Lynyrd Skynyrd legend Ronnie Van Zant ‘would be a Republican’ now, says brother

Johnny Van Zant, iconic southern rockers headlining in Tampa for GOP Convention



By Chris Kornelis - Special to The Washington Times
Wednesday, August 22, 2012

Johnny Van Zant grew up in a house in Florida that had no air conditioning but plenty of Democrats.“We didn’t grow up rich people,” said Mr. Van Zant, current lead singer of Lynyrd Skynyrd, and an outspoken Republican. “Nothing was easy for us coming up. But we were rich in family.”

Mr. Van Zant’s dad drove a truck, his mom worked at Dunkin’ Donuts — and his oldest brother, Ronnie, co-wrote the classic rock staples “Free Bird” and “Sweet Home Alabama.” All of them were Democrats.

But for the 25 years Mr. Van Zant has held down his brother’s spot out front of Lynyrd Skynyrd, he’s been a Republican. Had Ronnie not died in a plane crash in 1977, Mr. Van Zant thinks, he would be, too.

“I think, right now, he would be a Republican. I know what he stood for,” said Mr. Van Zant, who switched sides when Ronald Reagan took office, in a recent phone call. “I think, hey, everybody has a right to change their mind.”



Kid Rock (left) and Johnny Van Zant of Lynyrd Skynyrd perform last ..

Mitt Romney and the GOP hope Johnny Van Zant and his brother’s famous songs can help change a few voters’ minds, too. The band — down to one surviving member from the classic Skynyrd lineup, guitarist Gary Rossington — is performing Sunday in Tampa at a fundraiser for the veterans group Citizens Helping Heroes as part of the festivities surrounding the Republican National Convention.

Mr. Van Zant said the party hasn’t asked the band to play anything in particular, other than “Sweet Home Alabama.” But it wouldn’t be a Lynyrd Skynyrd show without a run through “Free Bird,” which Mr. Van Zant promises he won’t turn into a political statement to slide alongside Kid Rock’s “Born Free,” the Romney campaign’s theme song. Of course, if that’s how you choose to interpret it …

“Our country’s [symbol is] a bird,” Mr. Van Zant said, “so it goes hand in hand.”

The band also is sure to pull from its new record, “Last of a Dyin’ Breed,” which was released on Tuesday. The album is full of material germane to the Romney message, particularly “Nothing Comes Easy,” in which Mr. Van Zant sings about paychecks getting smaller and prices going up.

“I think we could take a poll of our audience,” Mr. Van Zant said, “I think they would agree with that. When we write songs, man, we try to write to the common people.”

Those are exactly the voters Mr.

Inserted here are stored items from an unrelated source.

-- ==== Sys2Proof/Laws/State.lean ====
section
/-! SUPPORT. What each named update of a state does to each field: one lemma per field per update, true by rfl. -/

namespace Sys2Proof.Machine

/-! The fields after `latchOperands`. -/

@[simp] theorem latchOperands_params (s : State) : (latchOperands s).params = s.params := rfl
@[simp] theorem latchOperands_argByte (s : State) : (latchOperands s).argByte = s.argByte := rfl
@[simp] theorem latchOperands_argLen (s : State) : (latchOperands s).argLen = s.argLen := rfl
@[simp] theorem latchOperands_argAddr (s : State) : (latchOperands s).argAddr = s.argAddr := rfl
@[simp] theorem latchOperands_result (s : State) : (latchOperands s).result = s.result := rfl
@[simp] theorem latchOperands_busy (s : State) : (latchOperands s).busy = s.busy := rfl
@[simp] theorem latchOperands_ill (s : State) : (latchOperands s).ill = s.ill := rfl
@[simp] theorem latchOperands_ovr (s : State) : (latchOperands s).ovr = s.ovr := rfl
@[simp] theorem latchOperands_range (s : State) : (latchOperands s).range = s.range := rfl
@[simp] theorem latchOperands_lastRStatus (s : State) : (latchOperands s).lastRStatus = s.lastRStatus := rfl
@[simp] theorem latchOperands_lByte (s : State) : (latchOperands s).lByte = s.argByte := rfl
@[simp] theorem latchOperands_lLen (s : State) : (latchOperands s).lLen = s.argLen := rfl
@[simp] theorem latchOperands_lAddr (s : State) : (latchOperands s).lAddr = s.argAddr := rfl
@[simp] theorem latchOperands_op (s : State) : (latchOperands s).op = s.op := rfl
@[simp] theorem latchOperands_phase (s : State) : (latchOperands s).phase = s.phase := rfl
@[simp] theorem latchOperands_chip (s : State) : (latchOperands s).chip = s.chip := rfl
@[simp] theorem latchOperands_symidx (s : State) : (latchOperands s).symidx = s.symidx := rfl
@[simp] theorem latchOperands_rem (s : State) : (latchOperands s).rem = s.rem := rfl
@[simp] theorem latchOperands_src (s : State) : (latchOperands s).src = s.src := rfl
@[simp] theorem latchOperands_issued (s : State) : (latchOperands s).issued = s.issued := rfl
@[simp] theorem latchOperands_burstLeft (s : State) : (latchOperands s).burstLeft = s.burstLeft := rfl
@[simp] theorem latchOperands_burstSent (s : State) : (latchOperands s).burstSent = s.burstSent := rfl
@[simp] theorem latchOperands_waitLeft (s : State) : (latchOperands s).waitLeft = s.waitLeft := rfl
@[simp] theorem latchOperands_cw (s : State) : (latchOperands s).cw = s.cw := rfl
@[simp] theorem latchOperands_sb (s : State) : (latchOperands s).sb = s.sb := rfl
@[simp] theorem latchOperands_prn0 (s : State) : (latchOperands s).prn0 = s.prn0 := rfl
@[simp] theorem latchOperands_prn1 (s : State) : (latchOperands s).prn1 = s.prn1 := rfl
@[simp] theorem latchOperands_mem (s : State) : (latchOperands s).mem = s.mem := rfl
@[simp] theorem latchOperands_stale (s : State) : (latchOperands s).stale = s.stale := rfl
@[simp] theorem latchOperands_inputs (s : State) : (latchOperands s).inputs = s.inputs := rfl
@[simp] theorem latchOperands_statuses (s : State) : (latchOperands s).statuses = s.statuses := rfl
@[simp] theorem latchOperands_readies (s : State) : (latchOperands s).readies = s.readies := rfl
@[simp] theorem latchOperands_draws (s : State) : (latchOperands s).draws = s.draws := rfl
@[simp] theorem latchOperands_past (s : State) : (latchOperands s).past = s.past := rfl
@[simp] theorem latchOperands_reads (s : State) : (latchOperands s).reads = s.reads := rfl
@[simp] theorem latchOperands_host (s : State) : (latchOperands s).host = s.host := rfl

/-! The fields after `beginOp`. -/

@[simp] theorem beginOp_params (i : Instr) (s : State) : (beginOp i s).params = s.params := rfl
@[simp] theorem beginOp_argByte (i : Instr) (s : State) : (beginOp i s).argByte = s.argByte := rfl
@[simp] theorem beginOp_argLen (i : Instr) (s : State) : (beginOp i s).argLen = s.argLen := rfl
@[simp] theorem beginOp_argAddr (i : Instr) (s : State) : (beginOp i s).argAddr = s.argAddr := rfl
@[simp] theorem beginOp_result (i : Instr) (s : State) : (beginOp i s).result = s.result := rfl
@[simp] theorem beginOp_busy (i : Instr) (s : State) : (beginOp i s).busy = true := rfl
@[simp] theorem beginOp_ill (i : Instr) (s : State) : (beginOp i s).ill = s.ill := rfl
@[simp] theorem beginOp_ovr (i : Instr) (s : State) : (beginOp i s).ovr = s.ovr := rfl
@[simp] theorem beginOp_range (i : Instr) (s : State) : (beginOp i s).range = s.range := rfl
@[simp] theorem beginOp_lastRStatus (i : Instr) (s : State) : (beginOp i s).lastRStatus = s.lastRStatus := rfl
@[simp] theorem beginOp_lByte (i : Instr) (s : State) : (beginOp i s).lByte = s.lByte := rfl
@[simp] theorem beginOp_lLen (i : Instr) (s : State) : (beginOp i s).lLen = s.lLen := rfl
@[simp] theorem beginOp_lAddr (i : Instr) (s : State) : (beginOp i s).lAddr = s.lAddr := rfl
@[simp] theorem beginOp_op (i : Instr) (s : State) : (beginOp i s).op = some i := rfl
@[simp] theorem beginOp_phase (i : Instr) (s : State) : (beginOp i s).phase = s.phase := rfl
@[simp] theorem beginOp_chip (i : Instr) (s : State) : (beginOp i s).chip = s.chip := rfl
@[simp] theorem beginOp_symidx (i : Instr) (s : State) : (beginOp i s).symidx = s.symidx := rfl
@[simp] theorem beginOp_rem (i : Instr) (s : State) : (beginOp i s).rem = s.rem := rfl
@[simp] theorem beginOp_src (i : Instr) (s : State) : (beginOp i s).src = s.src := rfl
@[simp] theorem beginOp_issued (i : Instr) (s : State) : (beginOp i s).issued = s.issued := rfl
@[simp] theorem beginOp_burstLeft (i : Instr) (s : State) : (beginOp i s).burstLeft = s.burstLeft := rfl
@[simp] theorem beginOp_burstSent (i : Instr) (s : State) : (beginOp i s).burstSent = s.burstSent := rfl
@[simp] theorem beginOp_waitLeft (i : Instr) (s : State) : (beginOp i s).waitLeft = s.waitLeft := rfl
@[simp] theorem beginOp_cw (i : Instr) (s : State) : (beginOp i s).cw = s.cw := rfl
@[simp] theorem beginOp_sb (i : Instr) (s : State) : (beginOp i s).sb = s.sb := rfl
@[simp] theorem beginOp_prn0 (i : Instr) (s : State) : (beginOp i s).prn0 = s.prn0 := rfl
@[simp] theorem beginOp_prn1 (i : Instr) (s : State) : (beginOp i s).prn1 = s.prn1 := rfl
@[simp] theorem beginOp_mem (i : Instr) (s : State) : (beginOp i s).mem = s.mem := rfl
@[simp] theorem beginOp_stale (i : Instr) (s : State) : (beginOp i s).stale = s.stale := rfl
@[simp] theorem beginOp_inputs (i : Instr) (s : State) : (beginOp i s).inputs = s.inputs := rfl
@[simp] theorem beginOp_statuses (i : Instr) (s : State) : (beginOp i s).statuses = s.statuses := rfl
@[simp] theorem beginOp_readies (i : Instr) (s : State) : (beginOp i s).readies = s.readies := rfl
@[simp] theorem beginOp_draws (i : Instr) (s : State) : (beginOp i s).draws = s.draws := rfl
@[simp] theorem beginOp_past (i : Instr) (s : State) : (beginOp i s).past = s.past := rfl
@[simp] theorem beginOp_reads (i : Instr) (s : State) : (beginOp i s).reads = s.reads := rfl
@[simp] theorem beginOp_host (i : Instr) (s : State) : (beginOp i s).host = s.host := rfl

Romney’s trying to bring into the fold. And few bands are more closely identified with the working-class South than Skynyrd. After all, this is the band whose anthemic “Sweet Home Alabama,” a top-10 hit in the mid-‘70s, rebuked Neil Young for his indictment of its native region in “Southern Man.”

Skynyrd’s endorsement of Mr. Romney aligns him with the band that best personifies pugnacious Southern pride — and made the Confederate flag its logo.

“For us,” Mr. Van Zant said, “the flag means ‘Hey, that’s where we’re from, and that’s what they used to use back then.’ My version of it is, ‘Hey, we eat grits, we say y’all.’”

And they do so, it’s probably fair to say, with rather more authenticity than Mr. Romney conveyed last spring as he campaigned through the South.